BigQuery Flavor of SQL

12 Sep 2024 · #sql #bigquery #gcp #data-engineering

It comes in many flavors.

Some old, some new.

Some mainstream, some flat-out quirky.

You know what I'm talking about: SQL.

ANSI SQL, T-SQL, PL/SQL, MySQL, PostgreSQL, SQLite, SparkSQL, HiveQl, GoogleSQL, ... the list goes on.

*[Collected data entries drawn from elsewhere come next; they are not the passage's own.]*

/-- A good frame of a supported length for which a receive descriptor is left is kept. -/
theorem execEthernetFrameArrival_keeps (hg : good = true) (hlo : 64 ≤ frame.length) (hhi : frame.length ≤ 9216)
    (hr : (s.ethPort port).received.length < s.portReceivers port) : execEthernetFrameArrival port frame good false s =
      .next (s.modEth port fun e => { e with received := e.received ++ [frame] }) := by
  rw [execEthernetFrameArrival_unheld ha, if_pos ⟨hg, hlo, hhi, hr⟩]

/-- Another frame is dropped and counted. -/
theorem execEthernetFrameArrival_drops (h : good = false ∨ frame.length < 64 ∨ 9216 < frame.length ∨
    s.portReceivers port ≤ (s.ethPort port).received.length) : execEthernetFrameArrival port frame good false s =
      .next (s.modEth port fun e => { e with dropped := e.dropped + 1 }) := by
  rw [execEthernetFrameArrival_unheld ha, if_neg]
  rintro ⟨hg, hlo, hhi, hr⟩
  obtain hbad | hshort | hlong | hnone := h
  · exact Bool.false_ne_true (hbad.symm.trans hg)
  · omega
  · omega
  · omega

end

/-- The writes of a good flit are performed with their poison. -/
theorem execUtiumFlitReceive_good (ha : s.awake = true) (hp : port < 48) (f : Flit) :
    execUtiumFlitReceive port true f s = .next (f.writes.foldl (fun (s : State) w => s.linkWrite w.1 w.2.1 w.2.2) s) :=
  congrArg Host.Outcome.next (if_pos ⟨ha, hp, rfl⟩)

/-- A flit whose CRC fails changes nothing. -/
theorem execUtiumFlitReceive_bad (f : Flit) : execUtiumFlitReceive port false f s = .next s :=
  congrArg Host.Outcome.next (if_neg fun ⟨_, _, hb⟩ => Bool.false_ne_true hb)

end

/-! ## Reads of the management space (R8, R481 to R483) -/

section
variable {s : State}

/-- A read of another width, or at an offset that is no multiple of its width, returns zero. -/
theorem readRegister_unaligned {off width : Nat} (h : (width ≠ 32 ∧ width ≠ 64) ∨ (8 * off) % width ≠ 0) :
    s.readRegister off width = 0#64 := by
  have h64 : ¬ (width = 64 ∧ off % 8 = 0) := by
    rintro ⟨rfl, ho⟩
    omega
  have h32 : ¬ (width = 32 ∧ off % 8 = 0) := by
    rintro ⟨rfl, ho⟩
    omega
  have hhigh : ¬ (width = 32 ∧ off % 8 = 4) := by
    rintro ⟨rfl, ho⟩
    omega
  simp only [State.readRegister, h64, h32, hhigh, if_false]

/-- Until `READY` only the start registers hold anything. -/
theorem readRegister_unready (hr : s.start.ready = false) {off : Nat} (ho : 8 ≤ off) (width : Nat) : s.readRegister off width = 0#64 := by
  simp only [State.readRegister, hr, Nat.not_lt.2 ho, Bool.false_eq_true, or_self, if_false, BitVec.zero_and, BitVec.zero_ushiftRight,
    ite_self]

section
variable (hr : s.start.ready = true)
include hr

/-- A whole read in the package block returns the block's register. -/
theorem readRegister_package {off : Nat} (ho : off % 8 = 0) (hl : off < 0x100000) : s.readRegister off 64 = s.readPackage off := by
  have hoff : off / 8 * 8 = off := Nat.div_mul_cancel (Nat.dvd_of_mod_eq_zero ho)
  simp only [State.readRegister, hr, true_or, and_self, if_true, ho, hoff, State.readSpace, hl]

/-- The way register of a die reads its mask. -/
theorem readRegister_way {die : Nat} (hd : die < 9) : s.readRegister (0x100 + 8 * die) 64 = (s.die die).way.zeroExtend 64 := by
  have hstart : ¬ 0x100 + 8 * die = 0 := by omega
  have hblock : 0x100 ≤ 0x100 + 8 * die ∧ 0x100 + 8 * die < 0x100 + 8 * 9 := by omega
  have hdie : (0x100 + 8 * die - 0x100) / 8 = die := by omega
  rw [readRegister_package hr (by omega) (by omega), State.readPackage, if_neg hstart, if_pos hblock, hdie]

SQL is a household name (at least among developers). The language has been around for decades, and new dialects come out every few years. The core of the language is the same, but each flavor has a unique spin on how we wrangle our relational tables. A few months ago, I took my first bite of BigQuery's SQL, called GoogleSQL. This flavor has some cool features to make your daily querying tasks easier. Let's check them out.

SELECT * EXCEPT

Picture this: You have a table with hundreds of columns. You're doubtful even 10% of them are being used, but hey you're not the decision-maker for this OneBigTable design. Let's say you need most of the columns for your query but not others. Ready to write out the hundreds of columns one-by-one? There has to be an easier (i.e. less painful) way.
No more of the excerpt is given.